DATASET RECORDS:

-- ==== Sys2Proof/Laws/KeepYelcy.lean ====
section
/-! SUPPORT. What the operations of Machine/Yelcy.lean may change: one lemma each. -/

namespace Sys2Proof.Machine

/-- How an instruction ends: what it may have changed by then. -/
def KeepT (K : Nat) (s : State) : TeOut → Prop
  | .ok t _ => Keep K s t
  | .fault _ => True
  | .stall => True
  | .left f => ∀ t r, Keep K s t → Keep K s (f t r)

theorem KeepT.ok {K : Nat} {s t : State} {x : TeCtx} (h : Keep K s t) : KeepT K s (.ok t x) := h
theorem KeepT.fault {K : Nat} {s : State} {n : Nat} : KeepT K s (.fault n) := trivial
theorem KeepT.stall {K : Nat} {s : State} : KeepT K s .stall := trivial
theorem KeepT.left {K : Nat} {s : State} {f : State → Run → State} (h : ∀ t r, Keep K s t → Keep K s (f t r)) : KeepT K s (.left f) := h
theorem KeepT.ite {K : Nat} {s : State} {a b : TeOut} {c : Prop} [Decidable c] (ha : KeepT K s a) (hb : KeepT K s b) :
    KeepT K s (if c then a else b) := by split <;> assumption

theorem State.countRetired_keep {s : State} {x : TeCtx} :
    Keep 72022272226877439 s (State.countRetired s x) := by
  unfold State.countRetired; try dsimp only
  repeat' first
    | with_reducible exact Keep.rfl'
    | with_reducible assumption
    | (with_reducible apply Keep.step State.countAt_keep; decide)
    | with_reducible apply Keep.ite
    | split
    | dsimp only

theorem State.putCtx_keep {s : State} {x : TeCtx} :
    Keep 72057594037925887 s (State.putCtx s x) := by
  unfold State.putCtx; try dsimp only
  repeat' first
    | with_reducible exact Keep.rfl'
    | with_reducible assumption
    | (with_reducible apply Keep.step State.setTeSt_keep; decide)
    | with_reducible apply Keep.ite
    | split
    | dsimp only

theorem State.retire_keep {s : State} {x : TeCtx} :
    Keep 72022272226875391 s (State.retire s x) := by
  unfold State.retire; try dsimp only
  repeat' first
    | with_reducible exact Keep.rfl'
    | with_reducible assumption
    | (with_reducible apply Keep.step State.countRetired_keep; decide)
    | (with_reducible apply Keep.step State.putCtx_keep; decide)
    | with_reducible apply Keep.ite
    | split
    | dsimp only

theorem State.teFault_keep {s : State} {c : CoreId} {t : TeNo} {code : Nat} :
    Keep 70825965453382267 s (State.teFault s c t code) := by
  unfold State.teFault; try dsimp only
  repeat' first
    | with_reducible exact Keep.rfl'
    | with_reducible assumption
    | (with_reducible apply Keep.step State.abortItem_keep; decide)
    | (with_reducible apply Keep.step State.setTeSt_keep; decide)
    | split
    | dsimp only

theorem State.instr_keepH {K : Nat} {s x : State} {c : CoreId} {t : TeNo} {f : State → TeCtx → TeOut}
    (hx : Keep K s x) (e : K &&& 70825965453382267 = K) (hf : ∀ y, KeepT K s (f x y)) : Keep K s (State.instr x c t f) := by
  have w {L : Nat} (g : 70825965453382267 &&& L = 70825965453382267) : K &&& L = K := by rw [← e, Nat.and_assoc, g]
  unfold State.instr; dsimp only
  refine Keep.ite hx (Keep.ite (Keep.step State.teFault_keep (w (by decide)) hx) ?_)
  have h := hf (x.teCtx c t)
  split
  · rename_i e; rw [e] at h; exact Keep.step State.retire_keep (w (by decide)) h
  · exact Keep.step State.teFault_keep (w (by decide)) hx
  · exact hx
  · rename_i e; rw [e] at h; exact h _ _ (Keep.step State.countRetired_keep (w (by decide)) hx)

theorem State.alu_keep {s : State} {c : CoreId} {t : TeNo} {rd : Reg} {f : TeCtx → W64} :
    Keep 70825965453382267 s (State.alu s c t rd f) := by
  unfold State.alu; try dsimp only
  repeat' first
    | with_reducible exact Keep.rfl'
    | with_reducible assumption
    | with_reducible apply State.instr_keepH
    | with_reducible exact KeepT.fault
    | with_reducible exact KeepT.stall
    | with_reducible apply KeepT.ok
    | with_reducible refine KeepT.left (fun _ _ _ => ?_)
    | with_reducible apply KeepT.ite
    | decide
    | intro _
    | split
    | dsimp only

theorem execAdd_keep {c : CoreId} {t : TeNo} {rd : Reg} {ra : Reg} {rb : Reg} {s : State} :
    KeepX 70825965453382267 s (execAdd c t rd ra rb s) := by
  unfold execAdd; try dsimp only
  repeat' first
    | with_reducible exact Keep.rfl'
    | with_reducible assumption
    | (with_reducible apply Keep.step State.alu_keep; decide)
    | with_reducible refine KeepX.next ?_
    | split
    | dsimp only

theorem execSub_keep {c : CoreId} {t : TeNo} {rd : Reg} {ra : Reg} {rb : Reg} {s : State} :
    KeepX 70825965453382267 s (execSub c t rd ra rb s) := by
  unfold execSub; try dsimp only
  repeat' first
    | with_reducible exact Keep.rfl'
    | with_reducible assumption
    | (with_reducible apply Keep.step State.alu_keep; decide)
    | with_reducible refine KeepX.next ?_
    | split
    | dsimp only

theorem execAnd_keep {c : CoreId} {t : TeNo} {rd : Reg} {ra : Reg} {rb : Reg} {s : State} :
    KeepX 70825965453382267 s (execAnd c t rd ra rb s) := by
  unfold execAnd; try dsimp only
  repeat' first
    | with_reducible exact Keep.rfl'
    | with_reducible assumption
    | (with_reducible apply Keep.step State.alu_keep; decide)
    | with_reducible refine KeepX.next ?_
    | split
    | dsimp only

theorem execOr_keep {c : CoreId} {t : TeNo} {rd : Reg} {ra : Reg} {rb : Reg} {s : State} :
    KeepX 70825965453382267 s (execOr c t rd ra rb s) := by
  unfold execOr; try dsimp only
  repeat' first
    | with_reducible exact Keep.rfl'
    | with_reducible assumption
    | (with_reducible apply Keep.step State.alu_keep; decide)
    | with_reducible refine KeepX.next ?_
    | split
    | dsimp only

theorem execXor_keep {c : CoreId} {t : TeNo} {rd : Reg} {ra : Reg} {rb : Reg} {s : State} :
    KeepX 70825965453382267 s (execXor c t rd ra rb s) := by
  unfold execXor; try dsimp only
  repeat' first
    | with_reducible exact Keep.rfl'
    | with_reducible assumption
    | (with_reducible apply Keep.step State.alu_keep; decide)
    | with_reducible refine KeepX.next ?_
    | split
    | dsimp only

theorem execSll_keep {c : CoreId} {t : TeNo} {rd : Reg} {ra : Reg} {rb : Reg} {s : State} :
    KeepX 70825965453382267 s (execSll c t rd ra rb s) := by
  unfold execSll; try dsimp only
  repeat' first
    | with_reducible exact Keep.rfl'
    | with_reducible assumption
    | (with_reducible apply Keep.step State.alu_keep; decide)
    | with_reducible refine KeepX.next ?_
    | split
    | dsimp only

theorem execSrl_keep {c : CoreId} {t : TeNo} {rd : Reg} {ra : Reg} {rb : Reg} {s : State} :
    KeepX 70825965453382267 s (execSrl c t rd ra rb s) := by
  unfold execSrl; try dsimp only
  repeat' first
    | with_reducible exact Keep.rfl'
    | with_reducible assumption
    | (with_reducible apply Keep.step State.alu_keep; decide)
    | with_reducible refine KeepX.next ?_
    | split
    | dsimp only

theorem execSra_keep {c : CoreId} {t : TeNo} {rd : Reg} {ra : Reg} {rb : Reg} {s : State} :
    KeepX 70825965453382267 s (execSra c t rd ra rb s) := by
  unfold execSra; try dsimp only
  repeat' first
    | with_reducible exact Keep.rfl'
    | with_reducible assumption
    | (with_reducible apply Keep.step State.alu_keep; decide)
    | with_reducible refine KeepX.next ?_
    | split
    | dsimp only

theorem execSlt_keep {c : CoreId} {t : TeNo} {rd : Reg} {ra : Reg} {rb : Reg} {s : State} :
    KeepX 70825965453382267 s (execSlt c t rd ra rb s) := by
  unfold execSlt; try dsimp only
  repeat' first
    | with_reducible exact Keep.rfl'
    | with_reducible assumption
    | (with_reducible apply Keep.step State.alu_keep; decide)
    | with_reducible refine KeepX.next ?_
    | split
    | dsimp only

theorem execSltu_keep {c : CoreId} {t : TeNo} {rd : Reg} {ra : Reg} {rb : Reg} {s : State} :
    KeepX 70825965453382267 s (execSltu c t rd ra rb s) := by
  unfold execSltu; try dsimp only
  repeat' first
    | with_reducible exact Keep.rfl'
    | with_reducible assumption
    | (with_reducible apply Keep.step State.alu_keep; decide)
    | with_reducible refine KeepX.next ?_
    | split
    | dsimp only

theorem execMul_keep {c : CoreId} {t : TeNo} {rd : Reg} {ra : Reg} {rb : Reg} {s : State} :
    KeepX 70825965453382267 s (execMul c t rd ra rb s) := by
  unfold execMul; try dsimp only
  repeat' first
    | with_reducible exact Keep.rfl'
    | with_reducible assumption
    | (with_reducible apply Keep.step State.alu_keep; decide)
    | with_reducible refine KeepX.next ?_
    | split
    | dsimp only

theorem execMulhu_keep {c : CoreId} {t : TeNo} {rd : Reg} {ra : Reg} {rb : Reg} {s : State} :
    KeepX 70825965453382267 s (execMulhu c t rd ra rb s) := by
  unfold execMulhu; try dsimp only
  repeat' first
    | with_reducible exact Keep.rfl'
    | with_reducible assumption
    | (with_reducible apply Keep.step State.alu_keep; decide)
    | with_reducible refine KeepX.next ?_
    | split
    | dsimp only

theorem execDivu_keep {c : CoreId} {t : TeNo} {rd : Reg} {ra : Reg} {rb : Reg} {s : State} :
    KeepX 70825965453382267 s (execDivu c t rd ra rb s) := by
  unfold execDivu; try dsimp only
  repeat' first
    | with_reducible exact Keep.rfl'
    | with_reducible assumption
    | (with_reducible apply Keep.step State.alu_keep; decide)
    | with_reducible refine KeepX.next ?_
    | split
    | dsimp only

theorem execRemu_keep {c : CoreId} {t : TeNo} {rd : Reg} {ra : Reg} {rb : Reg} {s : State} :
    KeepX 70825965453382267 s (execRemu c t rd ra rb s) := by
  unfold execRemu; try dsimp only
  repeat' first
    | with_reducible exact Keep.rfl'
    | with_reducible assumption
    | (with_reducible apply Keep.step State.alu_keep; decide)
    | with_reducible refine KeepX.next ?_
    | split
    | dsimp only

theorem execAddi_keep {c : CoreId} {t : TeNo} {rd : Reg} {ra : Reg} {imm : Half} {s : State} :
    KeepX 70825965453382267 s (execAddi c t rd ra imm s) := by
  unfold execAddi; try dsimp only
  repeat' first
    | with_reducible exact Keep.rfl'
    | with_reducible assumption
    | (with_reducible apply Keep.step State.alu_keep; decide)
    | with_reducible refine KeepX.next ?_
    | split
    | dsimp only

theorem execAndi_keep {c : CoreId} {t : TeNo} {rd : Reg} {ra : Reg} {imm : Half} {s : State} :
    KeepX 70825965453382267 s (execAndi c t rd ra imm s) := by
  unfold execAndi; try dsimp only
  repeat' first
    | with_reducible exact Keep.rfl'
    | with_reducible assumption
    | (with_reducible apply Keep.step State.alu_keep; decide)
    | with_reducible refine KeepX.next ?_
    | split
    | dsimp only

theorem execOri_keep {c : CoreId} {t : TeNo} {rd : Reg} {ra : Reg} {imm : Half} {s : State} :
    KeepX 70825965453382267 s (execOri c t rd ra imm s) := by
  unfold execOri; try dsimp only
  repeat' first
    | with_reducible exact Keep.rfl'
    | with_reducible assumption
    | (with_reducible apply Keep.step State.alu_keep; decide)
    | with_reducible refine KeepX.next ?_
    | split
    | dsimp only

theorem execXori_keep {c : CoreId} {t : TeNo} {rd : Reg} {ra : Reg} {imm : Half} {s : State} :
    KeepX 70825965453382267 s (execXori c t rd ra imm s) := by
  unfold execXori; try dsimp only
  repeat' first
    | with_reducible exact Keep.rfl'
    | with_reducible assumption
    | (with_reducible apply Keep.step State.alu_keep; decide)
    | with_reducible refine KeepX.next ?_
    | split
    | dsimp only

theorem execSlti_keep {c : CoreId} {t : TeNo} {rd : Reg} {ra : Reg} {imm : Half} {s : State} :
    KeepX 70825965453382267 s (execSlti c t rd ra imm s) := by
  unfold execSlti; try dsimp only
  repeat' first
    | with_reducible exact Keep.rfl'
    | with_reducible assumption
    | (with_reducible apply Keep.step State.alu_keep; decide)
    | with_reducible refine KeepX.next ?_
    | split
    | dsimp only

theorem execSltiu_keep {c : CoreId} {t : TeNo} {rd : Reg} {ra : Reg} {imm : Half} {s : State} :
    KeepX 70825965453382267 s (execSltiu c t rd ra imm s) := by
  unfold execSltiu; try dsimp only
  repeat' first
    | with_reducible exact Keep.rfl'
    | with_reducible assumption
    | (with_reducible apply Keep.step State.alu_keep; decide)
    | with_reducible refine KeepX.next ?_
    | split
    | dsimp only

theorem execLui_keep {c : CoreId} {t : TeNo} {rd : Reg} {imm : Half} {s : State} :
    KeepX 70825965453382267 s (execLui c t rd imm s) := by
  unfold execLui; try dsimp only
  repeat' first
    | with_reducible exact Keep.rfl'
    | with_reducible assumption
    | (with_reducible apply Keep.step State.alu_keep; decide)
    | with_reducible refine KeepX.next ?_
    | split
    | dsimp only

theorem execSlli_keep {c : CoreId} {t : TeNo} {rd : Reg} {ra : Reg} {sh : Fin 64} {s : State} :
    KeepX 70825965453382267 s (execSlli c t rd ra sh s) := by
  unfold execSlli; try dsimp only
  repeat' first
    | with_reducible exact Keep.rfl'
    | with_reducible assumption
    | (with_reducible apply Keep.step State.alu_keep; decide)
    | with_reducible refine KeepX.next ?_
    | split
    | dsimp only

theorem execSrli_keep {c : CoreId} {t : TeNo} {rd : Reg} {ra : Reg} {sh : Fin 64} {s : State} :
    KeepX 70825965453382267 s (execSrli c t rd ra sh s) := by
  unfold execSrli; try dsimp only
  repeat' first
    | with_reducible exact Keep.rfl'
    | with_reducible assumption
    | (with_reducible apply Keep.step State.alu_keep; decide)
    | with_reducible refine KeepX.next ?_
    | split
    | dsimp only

WORK INSTRUCTION: After identifying the lines above that contain "Machine", copy each one.

REPLY TO THE TASK:
/-! SUPPORT. What the operations of Machine/Yelcy.lean may change: one lemma each. -/
namespace Sys2Proof.Machine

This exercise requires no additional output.